Datum inwerking- treding | Terugwerkende kracht tot en met | Datum uitwerking- treding | Betreft | Datum ondertekening Bron bekendmaking | Kenmerk voorstel |
---|---|---|---|---|---|
28-12-2012 | 01-01-2014 | nieuwe regeling | 18-12-2012 De Rozet, 27-12-2012 | Z-12-01192 |
De raad van de gemeente Millingen aan de Rijn;
Gelezen het voorstel van het college van burgemeester en wethouders van 20 november 2012;
Gelet op artikel 228a van de Gemeentewet;
Besluit:
Vast te stellen de:
Verordening op de heffing en de invordering van rioolheffing 2013 Millingen aan de Rijn
Deze verordening verstaat onder:
perceel:
een roerende of onroerende zaak of een zelfstandig gedeelte daarvan;
gemeentelijke riolering: een voorziening of combinatie van voorzieningen voor inzameling, verwerking, zuivering of transport van afvalwater, hemelwater of grondwater, in eigendom, in beheer of in onderhoud bij de gemeente;
verbruiksperiode: de periode waarop de afrekening van het waterbedrijf betrekking heeft;
water: huishoudelijk afvalwater, bedrijfsafvalwater, hemelwater of grondwater
Onder de naam rioolheffing wordt een directe belasting geheven ter bestrijding van de kosten die voor de gemeente verbonden zijn aan:
de inzameling en het transport van huishoudelijk afvalwater en bedrijfsafvalwater, alsmede de zuivering van huishoudelijk afvalwater; en
de inzameling van afvloeiend hemelwater en de verwerking van het ingezamelde hemelwater, alsmede het treffen van maatregelen teneinde structureel nadelige gevolgen van de grondwaterstand voor de aan de grond gegeven bestemming zoveel mogelijk te voorkomen of te beperken.

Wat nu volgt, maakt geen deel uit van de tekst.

-- ==== Sys2Proof/Machine/TrussOps.lean ====
section
/-!
DEFINITION. The truss as shared operations: flash slots (R68), the image and its verification (R70-R73), the other slot's state and
its events (R92), loading a truss into a plane.
-/

namespace Sys2Proof

/-! The image. -/

/-- What a verification compares with (R73, R326): silicon, firmware, the truss key digests that the state accepts, the floor, the
ACTIVE VERSION that a staged truss must differ from (none for an ACTIVE image). -/
structure VerEnv where
  sil : Nat
  fw : Nat
  keys : List (Nat × List Byte)
  floor : Nat
  differs : Option Nat

/-- Section table entry `i` of an image. -/
def secEntry (img : List Byte) (i : Nat) : Rec := recAt img 256 32 i

/-- The sections of an image by type. -/
def imageSections (img : List Byte) : List (Nat × List Byte) :=
  (List.range (bytesAt img 16 2)).map (fun i =>
    let e := secEntry img i
    (e.u 0 2, (img.drop (e.u 4 4)).take (e.u 8 4)))

/-- The truss that an image spells (R70). -/
def parseTruss (img : List Byte) : Truss :=
  ⟨bytesAt img 8 4, bytesAt img 18 2, bytesAt img 48 4, bytesAt img 52 2, bytesAt img 54 2, bytesAt img 36 8, imageSections img⟩

/-- IMAGE_SIZE of a flash slot's header. -/
def FlashSlot.size (s : FlashSlot) : Nat := leNat (s.bytes 12 4)

/-- The image in a flash slot; empty where IMAGE_SIZE reaches past the bytes received without a gap (R75). -/
def FlashSlot.image (s : FlashSlot) : List Byte := if s.held < s.size then [] else s.bytes 0 s.size

/-- Types that must be present (R71). -/
def requiredSecs : List Nat := [0x01, 0x02, 0x06, 0x07, 0x0D, 0x11, 0x14, 0x17]

/-- Every byte between the section table and the signature block that no section holds is padding, and 0 (R70). -/
def paddingOk (img : List Byte) (es : List Rec) : Bool :=
  (img.zipIdx.take (img.length - 512)).all (fun b =>
    decide (b.2 < 256 + 32 * es.length) || b.1 = 0 || es.any (fun e => decide (e.u 4 4 ≤ b.2 ∧ b.2 < e.u 4 4 + e.u 8 4)))

/-- COUNT of a section whose format says what its records are (R71, R79, R82, R108, R204, R251; log entry 80): with the entry's LENGTH. -/
def countOk (img : List Byte) (e : Rec) : Bool :=
  let b := (img.drop (e.u 4 4)).take (e.u 8 4)
  let n := e.u 12 4
  let ty := e.u 0 2
  if ty = 0x06 then n = ((List.range 128).map (fun i => bytesAt b (4 * i + 2) 2)).sum && e.u 8 4 = 512 + 16 * n
  else if ty = 0x07 then e.u 8 4 = 64 * n
  else if ty = 0x0A then e.u 8 4 = 32 * n
  else if ty = 0x16 then e.u 8 4 = 16 * n
  else if ty = 0x17 then n = bytesAt b 0 4
  else true

/-- The section table rules of R70 and R71, and every section DIGEST. -/
def tableOk (img : List Byte) : Bool :=
  let n := bytesAt img 16 2
  let es := (List.range n).map (secEntry img)
  let types := es.map (·.u 0 2)
  decide (4 ≤ n ∧ n ≤ 64) && decide types.Nodup && requiredSecs.all (fun t => types.contains t) &&
    types.all (fun t => decide ((1 ≤ t ∧ t ≤ 0x17) ∨ (0x80 ≤ t ∧ t ≤ 0xFF))) &&
    es.all (fun e => decide (e.u 2 2 = 0 ∧ e.u 4 4 % 64 = 0 ∧ 256 + 32 * n ≤ e.u 4 4 ∧ e.u 4 4 + e.u 8 4 + 512 ≤ img.length)) &&
    disjoint (es.map (fun e => (e.u 4 4, e.u 4 4 + e.u 8 4))) &&
    paddingOk img es && es.all (countOk img) && es.all (fun e => leBytes 16 (e.u 16 16) = (Config.sha384 ((img.drop (e.u 4 4)).take (e.u 8 4))).take 16)

/-- Verification steps 1-7 of R73 in order: 0, or the ERROR of the first that fails. Reserved header fields count among those of step 2. R72
rejects a signature block with another MAGIC or ALG, or with reserved bytes set, and names no step for it: DESIGN CHOICE, step 5 (log entry 77). -/
def verifySlot (s : FlashSlot) (v : VerEnv) : Nat :=
  let size := s.size
  let img := s.image
  let u := bytesAt img
  if s.held < 16 ∨ s.held < size then 1
  else if u 0 4 ≠ 0x53535254 ∨ u 4 2 ≠ 1 ∨ u 6 2 ≠ 256 ∨ size < 1024 ∨ 33554432 < size ∨ size % 64 ≠ 0 ∨ u 8 4 = 0 ∨
    u 52 2 < 10 ∨ 1000 < u 52 2 ∨ u 54 2 < 500 ∨ 10000 < u 54 2 ∨ u 16 2 < 4 ∨ 64 < u 16 2 ∨ 1 < u 18 2 ∨ u 23 1 ≠ 0 ∨ u 88 168 ≠ 0 then 2
  else if u 20 2 ≠ 0x4096 ∨ v.sil < u 22 1 ∨ v.fw < u 24 4 ∨ (u 28 8 ≠ 0 ∧ u 28 8 ≠ Config.serial) then 3
  else
    let sig := img.drop (size - 512)
    let pub := (sig.drop 8).take 97
    match v.keys.find? (fun k => k.1 = bytesAt sig 6 2) with
    | none => 4
    | some k =>
      if k.2 ≠ Config.sha384 pub then 4
      else if bytesAt sig 0 4 ≠ 0x47495354 ∨ bytesAt sig 4 2 ≠ 1 ∨ bytesAt sig 105 3 ≠ 0 ∨ bytesAt sig 204 308 ≠ 0 ∨
        Config.ecdsaVerify pub (img.take (size - 512) ++ sig.take 108) ((sig.drop 108).take 96) = false then 5
      else if !(tableOk img && sectionsOk (parseTruss img)) then 6
      else if u 8 4 < v.floor ∨ v.differs = some (u 8 4) then 7
      else 0

/-- The truss key digests that a life-cycle state accepts (R326, R328). -/
def Otp.keysFor (o : Otp) (lc : Nat) : List (Nat × List Byte) :=
  o.digests.filter (fun d => (lcSlots lc).contains d.1 && !o.revoked.contains d.1)

/-- What verifications in a plane compare with. -/
def Machine.Field.verEnv (f : Machine.Field) (p : PlaneId) (o : Otp) (lc : Nat) (differs : Option Nat) : VerEnv :=
  ⟨Config.siliconRev % 256, (f.e.regs.rd DEVICE_FW_VER).toNat, o.keysFor lc,
    (f.plane p).nv.floor, differs⟩

/-! The other slot. -/

/-- The mirror of the floor in the battery-backed words, with its complement (R74, R469). -/
def Eaves.mirrorFloor (e : Eaves) (v : Nat) : Eaves :=
  e.onRegs (fun m => ((m.wr BBR_FLOOR (BitVec.ofNat 32 v)).wr BBR_FLOOR_INV (~~~ (BitVec.ofNat 32 v))).set 0 BBR_FORMAT_FORMAT 1)

/-- A staging operation refused (R76): ERROR 10, the slot keeps its state. -/
def Plane.stageRefused (p : Plane) : Plane :=
  ({ p with nv := { p.nv with slotRec := { p.nv.slotRec with otherErr := 10 } } } : Plane).showTruss

end Sys2Proof
end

De belasting wordt geheven van de gebruiker van een perceel van waaruit water direct of indirect op de gemeentelijke riolering wordt afgevoerd.Als gebruiker wordt aangemerkt:
degene die naar de omstandigheden beoordeeld het perceel al dan niet krachtens eigendom, bezit, beperkt recht of persoonlijk recht gebruikt
ingeval een gedeelte van een perceel – niet een gedeelte als bedoeld in artikel 4 – voor gebruik is afgestaan: degene die dat gedeelte voor gebruik heeft afgestaan.
Indien gedeelten van een in artikel 3 bedoeld perceel blijkens hun indeling bestemd zijn om als afzonderlijk geheel te worden gebruikt, wordt de belasting geheven ter zake van elk als zodanig bestemd gedeelte, met dien verstande dat indien twee of meer van die gedeelten tezamen als één geheel worden gebruikt, deze als één perceel worden aangemerkt.
1. De belasting wordt geheven naar het aantal kubieke meters water dat vanuit het perceel wordt afgevoerd.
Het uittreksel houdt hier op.